Gilead says Phase 3 TROPiCS-04 study did not meet primary endpoint

Gilead Sciences announced topline results from the confirmatory Phase 3 TROPiCS-04 study in locally advanced or metastatic urothelial cancer. The TROPiCS-04 study evaluated Trodelvy vs. single-agent chemotherapy in patients with mUC who have previously received platinum-containing chemotherapy and anti-PD-(L)1 therapy. The study did not meet the primary endpoint of overall survival in the intention-to-treat population. A numerical improvement in OS favoring Trodelvy was observed, and trends in improvement for select pre-specified subgroups and secondary endpoints of progression-free survival and overall response rate were also shown. The pre-specified subgroup analyses were not alpha-controlled for formal statistical testing. These data will be presented at an upcoming medical meeting. In the overall study population, there was a higher number of deaths due to adverse events with Trodelvy compared to TPC, which were primarily observed early in treatment and related to neutropenic complications, including infection.

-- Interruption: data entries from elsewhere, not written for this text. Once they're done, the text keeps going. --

-- ==== Sys2Proof/Machine/Reconfigure.lean ====
section
/-! DEFINITION. Configurations in the cells of a region: loading and activation, shadow fetches, the switch wave, parity errors, and
what a pre-empted region loads again (R276, R401, R422-R428, R438, R440-R445). -/

namespace Sys2Proof.Machine

/-! A cell takes a configuration (R27, R276, R353, R425, R442). -/

/-- The depth of a queue or ring in a queue map. -/
def QMap.capacity (q : QMap) : Nat := if 32 ≤ q.code then q.depth else 8

/-- The bytes of a cell data section written at their offsets (R425). -/
def Cell.writeData (c : Cell) (k : CellCfg) : Cell :=
  { c with sram := k.data.foldl (fun m d => m.write d.1 d.2 false) c.sram }

/-- The queues of a configuration: those that it names have its depth, extensions are gone, and entries that stood in a spill area
stand in the queue (R259, R442). Its rings are empty, without lock or ended producers; a KERF is no entry of theirs and stays (R289,
R293). -/
def State.freshQueues (s : State) (c : Nat) (k : CellCfg) : List (Nat × Queue) :=
  let x := s.cellAt c
  let old := x.queues.map (fun q => (q.1, { q.2 with
    items := q.2.items.map (fun i => match i with
      | .spilled n src => QItem.entry (s.entryOf c q.2 (.spilled n src)) src
      | i => i)
    depth := q.2.depth - (q.2.ext.map SpillExt.cap).getD 0, ext := none }))
  (k.queueMap.filter (fun q => q.code < 16 || 32 ≤ q.code)).foldl
    (fun qs q =>
      let k := { (lookupD Queue.fresh q.code qs) with depth := q.capacity }
      insertAt q.code (if 32 ≤ q.code then { k with items := k.items.filter QItem.isKerf, lock := none, ended := [], eosDue := none, head := 0 }
        else k) qs) old

/-- The engine with the node of a record started: an enabled one finds its accumulator EMPTY (R353, R356). -/
def Mxe.startNode (m : Mxe) (rec' : Word) : Mxe :=
  let m := if rec'.getLsbD 63 then m.setAcc (bits rec'.toNat 58 57) Acc.reset else m
  { m with node := Node.start rec' }

/-- A cell with a configuration active: the switch starts at word 0, the counts restart, the node starts with the trip counts of its
record, and the cell data section is written (R276, R353, R425, R442). Without a configuration the cell takes no part. -/
def State.install (s : State) (c id : Nat) (k : Option CellCfg) : State :=
  let cfg := k.getD CellCfg.none
  let qs := s.freshQueues c cfg
  s.modCell c (fun x => { (x.writeData cfg) with
    cfg := cfg, cfgid := if k.isSome then id else 0, queues := qs, sw := Switch.reset, counts := [], scaleAt := [], comp := [], conv := []
    mxe := x.mxe.startNode cfg.node })

/-- A cell's shadow configuration, once it is there: the ID and the configuration. -/
def Cell.fetched (c : Cell) : Option (Nat × Option CellCfg) :=
  match c.shadow with
  | .ready id k => some (id, k)
  | _ => none

/-- Whether every cell of a region has a configuration ID fetched. -/
def State.allFetched (s : State) (g : Region) (id : Nat) : Bool :=
  g.cells.all (fun c => ((s.cellAt c).fetched.map Prod.fst) = some id)

/-- Every cell of a region starts fetching its sections of an image. -/
def State.fetchAll (s : State) (g : Region) (id : Nat) : State :=
  g.cells.foldl (fun s c => s.modCell c (fun x => { x with shadow := .pending id 0 false })) s

/-- An image of a context. -/
def State.image? (s : State) (ctx id : Nat) : Option Image := (s.ctx? ctx).bind (fun c => lookup id c.images)

/-! Allocation of bays (R25, R302, R336, R383). -/

/-- Whether every bay of a region is free or its own. -/
def State.baysFree (s : State) (r : Nat) (g : Region) : Bool :=
  g.bays.all (fun b => match s.regionOfBay b with
    | some q => decide (q = r)
    | none => true)

/-- A region takes its bays: SPADCFG is written, event bits, stores, inboxes and the MXE are cleared (R302, R336, R383). -/
def State.allocate (s : State) (r : Nat) (g : Region) : State :=
  let s := g.cells.foldl (fun s c => s.modCell c (fun x =>
    let x := x.vacate
    if isM c then { x with snapu := g.snapu, pool := { x.pool with granules := g.poolg } }
    else { x with mxe := { x.mxe.clear Node.reset with node := Node.reset } })) s
  let s := g.bays.foldl (fun s b => s.modBay b (fun _ => Bay.reset)) s
  s.modRegion r (fun g => { g with holds := true })

/-! Activation (R428, R429). -/

/-- What the parties would record if they took their parts now: wave 0. -/
def State.snapshotNow (s : State) (g : Region) : Snapshot :=
  let ts := s.ties g
  (s.parties g).foldl (fun k p => (s.inputsOf ts p).foldl (fun k t => s.recordTie t k) (s.recordParty p k))
    { Snapshot.empty g.wave with owners := g.owners }

/-- The region runs an image: RPARM and the ownership table are those of the image, wave 0 is taken, dispatch begins. -/
def State.activate (s : State) (r : Nat) (g : Region) (id : Nat) (im : Image) : State :=
  let s := g.cells.foldl (fun s c => s.install c id (((s.cellAt c).fetched.bind Prod.snd))) s
  let s := g.cells.foldl (fun s c => s.modCell c (fun x => { x with shadow := .idle, prev := none, kept := [] })) s
  let s := s.modRegion r (fun g => { g with
    state := .active, wave := 0, acfg := id, scfg := 0, sws := 0, rparm := im.rparm, loadCmd := none
    owners := im.owners.zipIdx.map (fun o => (o.2, (o.1.2.1, (o.1.2.2.1, some o.1.2.2.2)))), inFlight := false, wanted := false, parted := []
    taking := none, moved := 0, rollbacks := 0, imbalance := none, exposed := none, swd := 0, hng := 0, spillOut := false, groups := []
    requested := none, swapped := [], prevSwitch := none, releases := [] })
  match s.region? r with
  | some h =>
    let n := (Config.freeWord s.fresh).toNat
    (State.modRegion { s with fresh := s.fresh + 1 } r (fun g => { g with
      snap := some (s.snapshotNow h), snapSpill := n, takeSpill := 0 })).actWaiting r
  | none => s

/-- A load that cannot be completed: the region is IDLE again, and the LOADCFG has failed (R426, R428). -/
def State.failLoad (s : State) (r : Nat) (g : Region) : State :=
  let s := g.cells.foldl (fun s c => s.modCell c (fun x => { x with shadow := .idle })) s
  let s := (s.report r 0x47).modRegion r (fun g => { g with state := .idle, loadCmd := none })
  match g.loadCmd with
  | some (fn, (seq, _)) => s.failed fn seq 0x47
  | none => s

/-! Resumption (R445). -/

/-- What a cell has loaded for a resumed region: a cell that had swapped runs the shadow configuration, and its first one stays
fetched. -/
def State.reload (s : State) (g : Region) (k : Snapshot) (c : Nat) : State :=
  if 256 ≤ lookupD 0 c k.cfgids then
    let x := s.cellAt c
    (s.install c g.scfg (x.fetched.bind Prod.snd)).modCell c (fun y => { y with prev := some (x.cfgid, x.cfg), shadow := .idle })
  else s

/-- The queues of a cell with the depths and areas that a saved context has, and the cell with its enlargements. -/
def Cell.enlarge (x : Cell) (c : Nat) (k : Snapshot) (grown : List (Nat × List (Nat × Nat))) : Cell :=
  let qs := ofCell c 64 k.queues
  { x with
    queues := x.queues.map (fun q => match lookup q.1 qs with
      | some o => (q.1, { q.2 with depth := o.depth, ext := o.ext.map (fun e => { e with next := 0 }) })
      | none => q)
    grown := (lookup (4 * c) grown).getD x.grown }

/-- A bay with its enlargements. -/
def Bay.enlarge (x : Bay) (b : Nat) (grown : List (Nat × List (Nat × Nat))) : Bay :=
  match lookup (4 * b + 1) grown with
  | some e => { x with extra := lookupD 0 0 e, extraMsgs := lookupD 0 1 e }
  | none => x

/-- Messages that a forced cut kept stand in their inboxes again, and start from their beginning (R420, R446). -/
def State.putBack (s : State) (g : Region) : State :=
  g.kept.foldl (fun s m =>
    let t := m.1 % 65536
    if m.1 / 65536 = 0 then s.modCell t (fun c => { c with inbox := c.inbox ++ m.2 }) else s.modBay t (fun b => { b with inbox := b.inbox ++ m.2 })) s

/-- The saved context of a region restored: the region is ACTIVE (R445). -/
def State.reenter (s : State) (r : Nat) (g : Region) (k : Snapshot) : State :=
  let s := g.cells.foldl (fun s c => (s.reload g k c).modCell c (fun x => x.enlarge c k g.enlarged)) s
  let s := g.bays.foldl (fun s b => s.modBay b (fun x => x.enlarge b g.enlarged)) s
  let s := (s.restore r g k).putBack g
  let s := s.modRegion r (fun g => { g with
    state := .active, saved := none, snap := some k, kept := [], enlarged := [], resumeCmd := none
    sws := if g.scfg = 0 then 0 else if g.swapped.isEmpty then 2 else 3 })
  let s := s.actWaiting r
  match g.resumeCmd with
  | some (fn, seq) => s.complete fn seq 0#64
  | none => s

/-- A step of a resumption: the bays are allocated once they are free, the active configuration is loaded, then the shadow one where
there was one, then the saved context is restored (R445). -/
def State.resumeStep (s : State) (r : Nat) (g : Region) : State :=
  let c0 := (g.cells.head?).getD 0
  match (s.cellAt c0).shadow, g.saved with
  | _, none => s
  | sh, some k =>
    if !g.holds || sh = .idle then
      if s.baysFree r g then (s.allocate r g).fetchAll g g.acfg else s
    else if s.allFetched g g.acfg then
      let s := g.cells.foldl (fun s c => s.install c g.acfg ((s.cellAt c).fetched.bind Prod.snd)) s
      if g.scfg = 0 then
        (g.cells.foldl (fun s c => s.modCell c (fun x => { x with shadow := .idle })) s).reenter r g k
      else s.fetchAll g g.scfg
    else if g.scfg ≠ 0 && s.allFetched g g.scfg then s.reenter r g k
    else s

/-- CONFIG_LOAD_COMPLETE (R428, R445): every cell of a region has loaded its sections: wave 0 is taken and the region is ACTIVE. In a
resumption the steps of R445 are taken one after the other. -/
def execConfigLoadComplete (r : Nat) (s : State) : Out :=
  match s.region? r with
  | some g =>
    match g.state, g.loadCmd with
    | .loading, some (fn, (seq, id)) =>
      if !g.holds then .next (if s.baysFree r g then (s.allocate r g).fetchAll g id else s)
      else
        match s.image? g.ctx id with
        | some im =>
          .next (if s.allFetched g id then (s.activate r g id im).complete fn seq (BitVec.ofNat 64 id) else s)
        | none => .next s
    | .resuming, _ => .next (s.resumeStep r g)
    | _, _ => .next s
  | none => .next s

/-! Fetches (R440, R443). -/

/-- A cell's shadow state set. -/
def State.setShadow (s : State) (c : Nat) (f : Fetch) : State := s.modCell c (fun x => { x with shadow := f })

/-- CFG_FETCH reported with the cell and the faulting address (R443). -/
def State.reportFetch (s : State) (r c va : Nat) : State :=
  let s := s.modRegion r (fun g => g.count s.clk 0x47)
  s.send ⟨12, false, 0, 24, c, 0, 0, r * 256 + 0x47, natBytes 8 c ++ natBytes 8 va, []⟩

/-- A cell has its sections; once every cell has, the shadow of an active region is loaded (R440). -/
def State.gotSections (s : State) (r c id : Nat) (k : Option CellCfg) : State :=
  let s := s.setShadow c (.ready id k)
  match s.region? r with
  | some g => if g.sws = 1 && s.allFetched g id then s.modRegion r (fun g => { g with sws := 2 }) else s
  | none => s

/-- SHADOW_FETCH_DONE (R440, R443): a cell completes the fetch of its sections. A fault is reported once and the cell fetches again; a
digest that differs is reported and fetched again, and the second one kills the context. In a load either ends the load. -/
def execShadowFetchDone (cell : Nat) (s : State) : Out :=
  match (s.cellAt cell).shadow, s.regionOfCell cell with
  | .pending id n stalled, some r =>
    match s.region? r with
    | none => .next s
    | some g =>
      match s.image? g.ctx id with
      | none => .next s
      | some im =>
        match s.fetchCell r g.ctx cell im with
        | .none => .next (s.gotSections r cell id none)
        | .got k => .next (s.gotSections r cell id (some k))
        | .fault va =>
          let s := s.noteWalk r (unitOf cell) g.ctx va 1
          if g.state = .loading then .next (s.failLoad r g)
          else .next (if stalled then s else (s.setShadow cell (.pending id n true)).reportFetch r cell va)
        | .differs =>
          if g.state = .loading then .next (s.failLoad r g)
          else if n = 0 then .next ((s.setShadow cell (.pending id 1 false)).reportFetch r cell im.va)
          else .next ((s.report r 0x47).killContext g.ctx)
  | _, _ => .next s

Gilead will further investigate these data, and is working to reiterate to treating physicians the importance of granulocyte-colony stimulating factor use for the prevention of neutropenic complications. Trodelvy has a Boxed Warning for severe or life-threatening neutropenia; please see below for Important Safety Information. There are no changes to the known safety profile of Trodelvy for the approved breast cancer indications or other investigational uses. To date, the Trodelvy safety profile is generally well-tolerated and consistent with use in over 40,000 patients across Trodelvy’s approved indications and in clinical trials.